→ **Description of the task**: Using the listing below, copy exactly the lines from the one containing "let c := b.setFs" to the one containing "def State.heldFill (s", both lines included, and no others.

→ **Data for this exercise**:

-- ==== Sys2Proof/Machine/Boot.lean ====
section
/-!
DEFINITION. The start-up and restart sequences: steps 4 to 11 of R86, steps 4 to 10 of R98, and what can go wrong in them (R87 to R92,
R106 to R112, R396, R411, R412, R524, R576).
-/
namespace Sys2Proof.Machine

/-! ### Fuses and Anvil (R524, R561, R603) -/

/-- A sensor takes its trim from its two words; a marginal one marks the sensor. -/
def State.trimSensors (s : State) : State :=
  (List.range s.sensorCount).foldl (fun t n =>
    t.setSensor n { t.sensor n with trimMarginal := t.marginalWord (896 + 2 * n) || t.marginalWord (897 + 2 * n) }) s

/-- Step 4 (R524): every fuse word is sensed and latched, and the sensors take their trim. -/
def State.senseStep (s : State) : State := (s.senseWords.trimSensors).setF devStackExpected (s.dies + 1)

/-- Step 5 (R90, R106, R524, R603): Anvil runs its boot ROM. The sideband's drivers work again at its end, the EEPROM read follows where
the strap asks for it, and Anvil sends heartbeats. -/
def State.anvilStep (s : State) (b : BootInput) : State :=
  let t := s.checkFuses b.patchOk
  ({ t with pilot := { t.pilot with driversOff := false, avBeat := t.now }, sideband := { t.sideband with eepromWanted := t.on sbStatusCtlEn } }).setFs
    [(elWdogAvAge, 0), (plPwrOn, setBit (clearBit earlyPower 43) 48), (plClkActive, setBit earlyClocks 31)]

/-! ### Stack discovery (R91, R92, R107, R108) -/

/-- Layers `k` and above and their pseudo-channels, as bits n of the layer n + 1 and of the pseudo-channels. -/
def State.layersFrom (s : State) (k : Nat) : Nat := maskOf 16 (fun i => decide (k ≤ i + 1 ∧ i < s.dies))
def State.pcsFrom (s : State) (k : Nat) : Nat := maskOf 64 (fun n => decide (k ≤ s.layerOf n))

/-- Layer `k` is the lowest that does not answer; above the layers of the grade, all have answered. Without the Crucible (layer 0)
or any DRAM layer there is a stack fault. -/
def State.discoveryEnds (s : State) (k : Nat) : State :=
  if k ≤ 1 then
    (s.setFs [(devStackFound, k), (devStatusStackFault, 1), (devStatusStage, 0xC)]).report
      { pre := .tc, code := 0x06, severity := 3, vector := some 0, data := k }
  else if s.dies < k then s.setF devStackFound (s.dies + 1)
  else
    let t := (s.cullAtReset (s.pcsFrom k)).setFs [(tcCulletLayer, s.f tcCulletLayer ||| s.layersFrom k), (devStackFound, k)]
    t.report { pre := .tc, code := 0x07, severity := 1, vector := some 0, unitKind := 9, unit := k, data := k }

/-- Step 6: the layers that answer, from the Crucible upwards. -/
def State.discover (s : State) (b : BootInput) : State := s.discoveryEnds (if b.crucible then b.layers + 1 else 0)

/-! ### Delays and steering (R396, R530, R584) -/

/-- The failed positions of a group of a pseudo-channel, from its word of TRIM_REPAIR. -/
def spareWord (w : Nat) : List Nat := [w % 64, w / 256 % 64].filter (fun p => p != 0x3F)

/-- The spare columns of each Crucible slice in service, as its two words of TRIM_REPAIR select them (R530, R585). -/
def State.spareColumns (s : State) : Map Nat :=
  ((List.range 64).filter (fun n => !bitOf (s.f tcCulletSlice) n)).filterMap (fun n =>
    let w := s.latchedWord (768 + 2 * n) + 2 ^ 32 * s.latchedWord (769 + 2 * n)
    if w = 0 then none else some (n, w))

/-- Step 7: the interface delays and the lane steering of every pseudo-channel that is not culled, and the spare columns of the slices. -/
def State.loadDelays (s : State) : State :=
  let live := (List.range 64).filter s.pcLive
  let a := live.foldl (fun t n =>
    let words := (List.range 8).map (fun i => t.latchedWord (64 + 8 * n + i))
    t.setDelays n ((delayFields.zipIdx).map (fun y => (y.1.1, Config.trimField words y.2)))) s
  let spares : Map (List Nat) := live.flatMap (fun n => (List.range 3).filterMap (fun g =>
    let l := spareWord (s.latchedWord (576 + 3 * n + g))
    if l.isEmpty then none else some (3 * n + g, l)))
  let c := { a with test := { a.test with spares := spares, columns := s.spareColumns } }
  c.setF tcSparesInUse c.sparesInUse

/-! ### The memories (R86 steps 8 and 9, R98 steps 8 and 9, R109, R111, R411, R412) -/

/-- The tables of before are lost: each is reported with code 2. -/
def State.loseTables (s : State) : State :=
  let lost := s.liveTables.map (fun (k : Nat × Table) => (⟨k.1, 2, k.2.number⟩ : Recovered))
  ({ s with recovered := s.recovered ++ lost, tables := [], commits := [] }).syncTables

/-- The fill of a restart after an uncommanded or a preserving reset reports every table as discarded (R68, R111): those are the decisions
of this restart. After power-on and after a clearing reset there is no table to report (R104). -/
def State.reportLost (s : State) : State :=
  if s.pilot.kind == .powerOn || s.pilot.kind == .clearing then s else s.setF devStatusReportValid 1

/-- Every pseudo-channel runs, or is culled. -/
def State.pcsRun (s : State) : State :=
  (List.range 64).foldl (fun t n => t.setF (mcPcStatusState n) (if t.pcLive n then 0 else 3)) s

/-- The fill of a memory ends; its duration is open. -/
def State.fillDone (s : State) : State :=
  let x := s.fresh
  x.2.setFs [(igStatusFillDone, 1), (igFillTime, Config.freeValue x.1 % 65536)]

/-- A pseudo-channel that raises a command-parity alert during the fill enters the cullet map. -/
def State.cullInFill (s : State) (bad : Nat) : State :=
  (List.range 64).foldl (fun t n =>
    if bitOf bad n && t.pcLive n then
      (t.cullAtReset (2 ^ n)).report { pre := .ig, code := 0x09, severity := 1, unitKind := 1, unit := n }
    else t) s

/-- Marver's registers of the memory division (R282, R284, R304). -/
def State.divide (s : State) : State :=
  (s.setFs [(mvRegionSize, s.regionMib), (mvRegionBasePc, (s.marver.region.head?).getD 0)]).syncPools.syncFloor

/-- Step 8: DRAM powers up or leaves self-refresh, on the layers that answer (R97, R108). -/
def State.releaseStack (s : State) : State := ({ s with pilot := { s.pilot with stackHold := false } }).pcsRun

/-- The fill activates each row once, rows 0 and 1 of each bank apart (R411). -/
def State.countFill (s : State) : State :=
  ((List.range 64).filter s.pcLive).foldl (fun t n => t.addF (mcPcAct n) (16 * (t.bankRows - 2)) (2 ^ 32 - 1)) s

/-- Step 9 of R86: every DRAM row and the Crucible are filled with zeros, and the device region is initialised. -/
def State.coldFill (s : State) (bad : Nat) : State :=
  let a := (s.loseTables.reportLost).cullInFill bad
  let live := (List.range 64).filter a.pcLive
  let b := { a with mem := [], placed := false, integrity := { a.integrity with badWords := [], poisoned := [] }, commitLog := [],
                    trust := { a.trust with slot0 := none, slot1 := none, marked := none },
                    marver := { marverReset with region := live.take 4 },
                    pilot := { a.pilot with newlyCulled := 0 } }
  let c := b.setFs ((mvSplitTUnits, b.defaultT) :: (List.range 8).map (fun i => (igTableDamaged i, 0)))
  c.pcsRun.countFill.divide.fillDone

/-- Step 9 of R98: the Crucible is filled, and DRAM stays as it was. -/
def State.heldFill (s : State) : State := s.divide.syncTables.fillDone

/-- The device region lies on pseudo-channels in service. -/
def State.regionLive (s : State) : Bool := s.marver.region.all s.pcLive

/-! ### Power-on BIST (R86 step 10, R576, R578) -/

/-- Units of a kind that fail. -/
def State.bistKind (s : State) (k : UnitKind) (bad : Nat) : State :=
  (List.range (unitsOf k)).foldl (fun t u =>
    if t.unitCulled k u then t
    else if bitOf bad u then
      ((((t.bump tcBistLastTested 8).bump tcBistLastFailed 8).cullUnit k u)).report { pre := .tc, code := 0x01, severity := 1, vector := some 0, unitKind := kindLog k, unit := u }
    else t.bump tcBistLastTested 8) s

/-- Step 10, where strapped: never on a full reset (R98). -/
def State.powerOnBist (s : State) (b : BootInput) : State :=
  if s.bistDue then
    ((((s.bistKind .bench b.bistBench).bistKind .engine b.bistEngine).bistKind .controller b.bistMc).bistKind .portCore b.bistPort).bistKind
      .qmSlice b.bistQms
  else s

/-! ### PCIE_READY (R81, R86 step 11, R98 step 10) -/

/-- Power domains that are on: all but the fuse macro, BIST where none is strapped, and those whose unit is culled. -/
def State.bootPower (s : State) : Nat :=
  maskOf 50 (fun d => d != 43 && (d != 46 || (s.pilot.kind == .powerOn && s.on plStrapsBist)) && !s.domainCulled d)

/-- Clock domains that the grade has (R124), but those of culled ports and benches, whose power domain is off (R126). -/
def State.bootClocks (s : State) : Nat :=
  maskOf 60 (fun d => (decide (d < 33 + s.dies) || decide (49 ≤ d)) &&
    !((decide (4 ≤ d ∧ d < 20) || decide (22 ≤ d ∧ d < 30)) && s.domainCulled (d - 1)))

/-- A quench source that is in force already begins its quench here. -/
def State.takeHolds (s : State) : State :=
  let t := if s.pilot.holdN then s else (s.setF thStatusHoldActive 1).addSource 1
  if t.on sbQuenchReq then t.addSource 3 else t

/-- Step 11: PCIE_READY. The start-up is complete: DRAM is sealed, unless it had no memory (R109). STAGE then awaits FW_LOAD, or shows a
stack fault. What speed and width the PCI Express link has agreed is not stated: free values of the range of HC_LINK (R478). -/
def State.reachReady (s : State) : State :=
  let a := { s with pilot := { s.pilot with phase := .running, readyTick := s.now,
                                            sealed := !s.on fzStatusBootFault && !s.on devStatusStackFault },
                    pcie := { s.pcie with linkUp := true }, marver := { s.marver with tierLines := s.tierLines },
                    regulator := { s.regulator with opened := s.now } }
  let b := a.takeHolds
  let x := b.fresh
  let y := x.2.fresh
  y.2.setFs ([(hcLinkSpeed, 1 + Config.freeValue x.1 % 4), (hcLinkWidth, 1 + Config.freeValue y.1 % 16),
      (plPwrOn, b.bootPower), (plClkActive, b.bootClocks), (teEngines, 2 ^ 64 - 1 - (b.f tcCulletEng &&& (2 ^ 64 - 1))),
      (teBenchPowered, b.liveBenches), (devBootTimeToReady, min ((s.now - s.pilot.stepTick) / 40000) 65535)] ++
    (List.range 16).map (fun m => (mcCtrlPolicy m, if b.grade = 0 then 1 else 0)) ++
    [(devStatusStage, if b.on devStatusStackFault then 0xC else 8), (devStatusPcieReady, 1)])

/-! ### The two sequences -/

/-- A step has ended and step `n` begins. At the quench level the sequence stops here (R112). -/
def State.toStep (s : State) (n : Nat) : State :=
  let t := { s with pilot := { s.pilot with next := n } }
  t.setF devStatusStage (if s.f thStatusLevel = 5 then 0xB else t.bootStage)

/-- Step 9: the fill, or the seal check of a held restart (R98, R111). -/
def State.fillStep (s : State) (held : Bool) (b : BootInput) : State :=
  if held && b.sealOk && s.regionLive then s.heldFill else s.coldFill b.fillBad

/-- One step of the sequence. Without memory steps 8 and 9 do nothing (R107), and with a boot fault steps 6 to 10 are skipped (R534). -/
def State.bootStep (s : State) (held : Bool) (b : BootInput) : State :=
  match s.pilot.next with
  | 4 => s.senseStep.toStep 5
  | 5 =>
    let t := s.anvilStep b
    t.toStep (if t.on fzStatusBootFault then 11 else 6)
  | 6 => (s.discover b).toStep 7
  | 7 => s.loadDelays.toStep 8
  | 8 => (if s.on devStatusStackFault then s else s.releaseStack).toStep 9
  | 9 =>
    let t := if s.on devStatusStackFault then s else s.fillStep held b
    t.toStep (if t.bistDue then 10 else 11)
  | 10 => (s.powerOnBist b).toStep 11
  | 11 => s.reachReady
  | _ => s

/-- The sequence goes on up to the step that the command names; at the quench level it stops (R112). -/
def State.startUp (s : State) (held : Bool) (b : BootInput) : State :=
  (List.range 8).foldl (fun t _ =>
    if t.pilot.phase != .ready || t.bootStopped || decide (b.stop < t.pilot.next) then t else t.bootStep held b) s

/-- A sequence can go on: clocks good, every source released, no trip, and neither banked nor in safe hold. -/
def State.mayBoot (s : State) : Bool := s.pilot.phase == .ready && !s.pilot.thermtrip && !s.halted && !s.bootStopped

/-- LAYER_DISCOVERY_TIMEOUT: a layer gives no answer within 0.4 ms, which ends step 6. -/
def execLayerDiscoveryTimeout (layer : Nat) (s : State) : Host.Outcome State Fault Refusal :=
  if s.mayBoot = true ∧ s.pilot.next = 6 ∧ layer ≤ s.dies then .next ((s.discoveryEnds layer).toStep 7) else .next s

/-- COLD_START_SEQUENCE: steps 4 to 11 of R86 after power-on, after a clearing reset, and after a reset that could not hold DRAM, up to
the step that the operand names. -/
def execColdStartSequence (b : BootInput) (s : State) : Host.Outcome State Fault Refusal :=
  if s.mayBoot = true ∧ s.on devResetCauseHeld = false then .next (s.startUp false b) else .next s

/-- HELD_RESTART_SEQUENCE: steps 4 to 10 of R98 after a reset with DRAM held, up to the step that the operand names in the numbers of R86
(step 10 of R98 is step 11). Step 3 is REFCLK_STARTUP_CHECK. -/
def execHeldRestartSequence (b : BootInput) (s : State) : Host.Outcome State Fault Refusal :=
  if s.mayBoot = true ∧ s.on devResetCauseHeld = true then .next (s.startUp true b) else .next s

end Sys2Proof.Machine
end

→ **Response area**:
  let c := b.setFs ((mvSplitTUnits, b.defaultT) :: (List.range 8).map (fun i => (igTableDamaged i, 0)))
  c.pcsRun.countFill.divide.fillDone

/-- Step 9 of R98: the Crucible is filled, and DRAM stays as it was. -/
def State.heldFill (s : State) : State := s.divide.syncTables.fillDone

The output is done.